/---

-- ==== Sys2Proof/Machine/MatrixOps.lean ====
section
/-!
DEFINITION. Machine/MatrixOps.lean: the matrix array: weight blocks, format pairs, runs, window
mode, and the result rows (R42 to R50, R71, R72).
-/
namespace Sys2Proof.Machine

/-! ### Formats (R41, R42) -/

def isFp8 (c : Nat) : Bool := c == 3 || c == 4 || c == 5 || c == 6
def isInt8 (c : Nat) : Bool := c == 0xB || c == 0xC
def isFp4 (c : Nat) : Bool := c == 9 || c == 0xA
def isE5m2 (c : Nat) : Bool := c == 4 || c == 6

/-- Formats that the array accepts as weights. -/
def weightOk (c : Nat) : Bool := c == 1 || isFp8 c || isInt8 c || isFp4 c

/-- The rows of K and whether a row takes two cycles, for an accepted pair of weight and
activation formats. -/
def pairMode (w a : Nat) : Option (Nat × Bool) :=
  if isFp8 w && isFp8 a then (if isE5m2 w && isE5m2 a then none else some (64, false))
  else if isInt8 w && isInt8 a then some (64, false)
  else if isFp4 w && isFp4 a then some (128, false)
  else if isFp4 w && isFp8 a then some (128, true)
  else if w == 1 && a == 1 then some (64, true)
  else none

/-- Cycles that a weight load occupies the weight port (R43). -/
def ldwCycles (wfmt : Nat) : Nat := if wfmt = 1 then 32 else 16

/-! ### Weight loads -/

/-- The plan of MX.LDW. -/
def ldwPlan (t : Tile) (f : LdwF) : Plan :=
  let a := sramAddr (t.sreg f.sb) f.loff
  let n := ldwCycles f.wfmt
  let fmtBad := !weightOk f.wfmt
  let addrBad := !sramOk a (128 * n) 128
  let p := if f.pair then 2 else 0
  { traps := (if fmtBad then [trapFormat] else []) ++ (if addrBad then [trapAddress] else [])
      ++ (if t.cyc < t.wportFree then [trapBusy] else []),
    mem := if fmtBad || addrBad then [] else
      (List.range n).flatMap (fun k =>
        lineUse (t.cyc + k) p (a + 128 * k) ++ lineUse (t.cyc + k) (p + 1) (a + 128 * k + 64)),
    acts := (List.range n).map (fun k => (t.cyc + k, .ldw (a + 128 * k))) }

/-- What MX.LDW does as it issues: the shadow buffer takes the new block's format and scales. -/
def ldwStart (t : Tile) (f : LdwF) : Tile :=
  { t with
    shadow := some ⟨f.wfmt, t.cyc, if isMx f.wfmt then (t.vbytes f.vs).take 128 else [], [],
      sramAddr (t.sreg f.sb) f.loff, f.vs⟩,
    wportFree := t.cyc + ldwCycles f.wfmt }

/-! ### Runs -/

/-- The block a run would use, and whether it is ready (R44). -/
def runBlock (t : Tile) (swap : Bool) : Option Block := if swap then t.shadow else t.active

/-- The shadow and active blocks after a run's first cycle (R44). -/
def swapBlocks (t : Tile) (swap : Bool) : Tile :=
  if swap then { t with active := t.shadow, shadow := t.active } else t

/-- A swapping run that issues too soon after the load of its block (R44). -/
def swapEarly (t : Tile) (swap : Bool) : Bool :=
  match swap, t.shadow with
  | true, some b => t.cyc < b.issued + ldwCycles b.fmt
  | _, _ => false

/-- The traps that MX.RUN and MX.WIN share, given the mode when the pair is accepted. -/
def runTraps (t : Tile) (swap : Bool) (m r0 : Nat) (mode : Option (Nat × Bool)) : List Nat :=
  (if mode == none then [trapFormat] else [])
    ++ (if swapEarly t swap || t.cyc < t.arrayFree then [trapBusy] else [])
    ++ (if r0 + m > 256 then [trapAcc] else [])

/-- The plan of MX.RUN. Where the pair is refused, the address is judged for one line a row (DESIGN
CHOICE, log entry 134). -/
def runPlan (t : Tile) (f : RunF) : Plan :=
  let mode := (runBlock t f.swap).bind (fun b => pairMode b.fmt f.afmt)
  let a := sramAddr (t.sreg f.sb) f.loff
  let traps := runTraps t f.swap f.m f.r0 mode
    ++ (if isMx f.afmt && f.vs > 60 then [trapFormat] else [])
  match mode with
  | none => { traps := traps ++ (if sramOk a (64 * f.m) 64 then [] else [trapAddress]) }
  | some (_, two) =>
    let n := if two then 2 * f.m else f.m
    if !sramOk a (64 * n) 64 then { traps := trapAddress :: traps }
    else
      { traps := traps,
        mem := (List.range n).flatMap (fun k => lineUse (t.cyc + k) f.port (a + 64 * k)),
        acts := (List.range n).map (fun k => (t.cyc + k, .act t.nextId k (a + 64 * k)))
          ++ (List.range f.m).map (fun i =>
            (t.cyc + 72 + (if two then 2 * i else i), .row t.nextId i)) }

/-- The tap count of a TAPS code. -/
def tapCount (taps : Nat) : Nat := if taps = 0 then 2 else if taps = 1 then 4 else 8

/-- Bytes of one sub-row of the window stream (R46): g = K / w elements. -/
def subRowBytes (k w afmt : Nat) : Nat := k / w * elemBits afmt / 8

/-- The plan of MX.WIN. Where the pair is refused, the address is judged for its first line (DESIGN
CHOICE, log entry 134). -/
def winPlan (t : Tile) (f : WinF) : Plan :=
  let mode := (runBlock t f.swap).bind (fun b =>
    if isMx b.fmt || isMx f.afmt then none else pairMode b.fmt f.afmt)
  let a := sramAddr (t.sreg f.sb) f.loff
  let w := tapCount f.taps
  let traps := runTraps t f.swap f.m f.r0 mode
    ++ (if f.taps > 2 || (f.taps = 2 && t.minor = 0) then [trapIllegal] else [])
  match mode with
  | none => { traps := traps ++ (if sramOk a 64 64 then [] else [trapAddress]) }
  | some (k, two) =>
    let step := if two then 2 else 1
    let subs := f.m + w - 1
    let gb := subRowBytes k w f.afmt
    let lines := (subs * gb + 63) / 64
    if !sramOk a (64 * lines) 64 then { traps := trapAddress :: traps }
    else
      -- the port is held throughout; line l is read when its first sub-row is taken
      { traps := traps,
        mem := (List.range (step * subs)).map (fun k => (t.cyc + k, f.port))
          ++ (List.range lines).map (fun l =>
            (t.cyc + step * (64 * l / gb), 100 + sramBank (a + 64 * l))),
        acts := (List.range lines).map (fun l =>
            (t.cyc + step * (64 * l / gb), .act t.nextId l (a + 64 * l)))
          ++ (List.range f.m).map (fun i =>
            (t.cyc + 72 + step * (w - 1) + step * i, .row t.nextId i)) }

/-- What a run does as it issues: swap, occupancy, and the run's record. -/
def runStart (t : Tile) (swap add : Bool) (bank m vs afmt r0 win src : Nat) : Tile :=
  let t := swapBlocks t swap
  match t.active with
  | none => t
  | some b =>
    let two := match pairMode b.fmt afmt with
      | some (_, two) => two
      | none => false
    let subs := if win = 0 then m else m + win - 1
    let scales := if isMx afmt && win = 0 then
        t.vbytes vs ++ t.vbytes (vs + 1) ++ t.vbytes (vs + 2) ++ t.vbytes (vs + 3)
      else []
    { t with
      runs := t.runs ++ [⟨t.nextId, m, two, win, afmt, b, scales, bank, r0, add, src, vs⟩],
      nextId := t.nextId + 1,
      arrayFree := t.cyc + (if two then 2 * subs else subs) }

/-- The plan of the MX slot. -/
def mxPlan (t : Tile) (i : Mx) : Plan :=
  match i with
  | .nop => {}
  | .illegal => { traps := [trapIllegal] }
  | .ldw f => ldwPlan t f
  | .run f => runPlan t f
  | .win f => winPlan t f

/-- What the MX slot changes at once as it issues. -/
def mxStart (t : Tile) (i : Mx) : Tile :=
  match i with
  | .ldw f => ldwStart t f
  | .run f => runStart t f.swap f.add f.bank f.m f.vs f.afmt f.r0 0 (sramAddr (t.sreg f.sb) f.loff)
  | .win f => runStart t f.swap f.add f.bank f.m 0 f.afmt f.r0 (tapCount f.taps)
      (sramAddr (t.sreg f.sb) f.loff)
  | _ => t

/-! ### Result rows -/

/-- Element `i` of a byte string whose elements have `w` bits (4, 8 or 16). -/
def elemAt (w : Nat) (bs : List Byte) (i : Nat) : Nat :=
  if w = 4 then bitsOf (bs.getD (i / 2) 0).toNat (4 * (i % 2)) 4
  else if w = 16 then (bs.getD (2 * i) 0).toNat + 256 * (bs.getD (2 * i + 1) 0).toNat
  else (bs.getD i 0).toNat

/-- The line bytes that a run has read, lines 0 to `n` − 1. -/
def runLines (t : Tile) (id n : Nat) : List Byte :=
  (List.range n).flatMap (fun k => SMap.getD t.bufs (1024 * id + k) (List.replicate 64 0))

/-- The unbiased scale exponent of a scale byte, or 0 for an unscaled format (R47). -/
def scaleOf (fmt : Nat) (scales : List Byte) (i : Nat) : Option Int :=
  if isMx fmt then e8m0 (scales.getD i 0).toNat else some 0

/-- The rows of K of a block. -/
def blockK (b : Block) : Nat := if isFp4 b.fmt then 128 else 64

/-- Activation element `k` of result row `i`: its number (R45, R46). -/
def actElem (r : Run) (lines : List Byte) (i k : Nat) : FNum :=
  let w := elemBits r.afmt
  let kk := blockK r.block
  if r.win = 0 then
    elemNum r.afmt (elemAt w (lines.drop ((if r.two then 128 else 64) * i)) k)
  else
    let g := kk / r.win
    let j := k / g
    -- sub-row of x[i − j] in the stream that begins with x₋₍w₋₁₎
    elemNum r.afmt (elemAt w lines ((i + r.win - 1 - j) * g + k % g))

/-- The operand pairs of row `i` and column `n` (R47). -/
def rowPairs (r : Run) (lines : List Byte) (i n : Nat) : List Pair :=
  let w := elemBits r.block.fmt
  (List.range (blockK r.block)).map (fun k =>
    let sw := scaleOf r.block.fmt r.block.scales (4 * n + k / 32)
    let sa := scaleOf r.afmt r.scales (4 * i + k / 32)
    { w := elemNum r.block.fmt (elemAt w r.block.bytes (32 * k + n)),
      a := actElem r lines i k,
      s := match sw, sa with
        | some x, some y => some (x + y)
        | _, _ => none })

/-- The 32 block sums of row `i`. -/
def rowSums (r : Run) (lines : List Byte) (i : Nat) : List FRes :=
  (List.range 32).map (fun n => blockSum (rowPairs r lines i n))

/-- A result row landing in an accumulator row: overwrite, or one FP32 addition (R45, R50). -/
def landRow (old : List Word) (add : Bool) (sums : List FRes) : List FRes :=
  if add then
    (List.zip old sums).map (fun os =>
      let r := fp32.addBits os.1.toNat os.2.1
      (r.1, r.2.or os.2.2))
  else sums

/-- Lines that result row `i` of a run needs. -/
def rowLines (r : Run) : Nat :=
  if r.win = 0 then (if r.two then 2 * r.m else r.m)
  else ((r.m + r.win - 1) * subRowBytes (blockK r.block) r.win r.afmt + 63) / 64

/-- Result row `i` of run `id` lands. -/
def doRow (t : Tile) (id i : Nat) : Tile :=
  match t.runs.find? (fun r => r.id == id) with
  | none => t
  | some r =>
    let sums := rowSums r (runLines t id (rowLines r)) i
    let res := landRow (t.accRow r.bank (r.r0 + i)) r.add sums
    let t := t.setAccRow r.bank (r.r0 + i) (res.map (fun x => BitVec.ofNat 32 x.1))
    let t := t.raiseFlags (allFlags (res.map Prod.snd)).bits
    if i + 1 = r.m then
      { t with runs := t.runs.filter (fun x => x.id != id),
               bufs := SMap.drop t.bufs (fun k => k / 1024 == id) }
    else t

end Sys2Proof.Machine
end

\---

* [Exercise instructions]: Reproduce the lines of the entries above from the one with "mode, and the" to the one with "else if isInt8", both included, exactly and without any other line.

* [Response area]:
mode, and the result rows (R42 to R50, R71, R72).
-/
namespace Sys2Proof.Machine

/-! ### Formats (R41, R42) -/

def isFp8 (c : Nat) : Bool := c == 3 || c == 4 || c == 5 || c == 6
def isInt8 (c : Nat) : Bool := c == 0xB || c == 0xC
def isFp4 (c : Nat) : Bool := c == 9 || c == 0xA
def isE5m2 (c : Nat) : Bool := c == 4 || c == 6

/-- Formats that the array accepts as weights. -/
def weightOk (c : Nat) : Bool := c == 1 || isFp8 c || isInt8 c || isFp4 c

/-- The rows of K and whether a row takes two cycles, for an accepted pair of weight and
activation formats. -/
def pairMode (w a : Nat) : Option (Nat × Bool) :=
  if isFp8 w && isFp8 a then (if isE5m2 w && isE5m2 a then none else some (64, false))
  else if isInt8 w && isInt8 a then some (64, false)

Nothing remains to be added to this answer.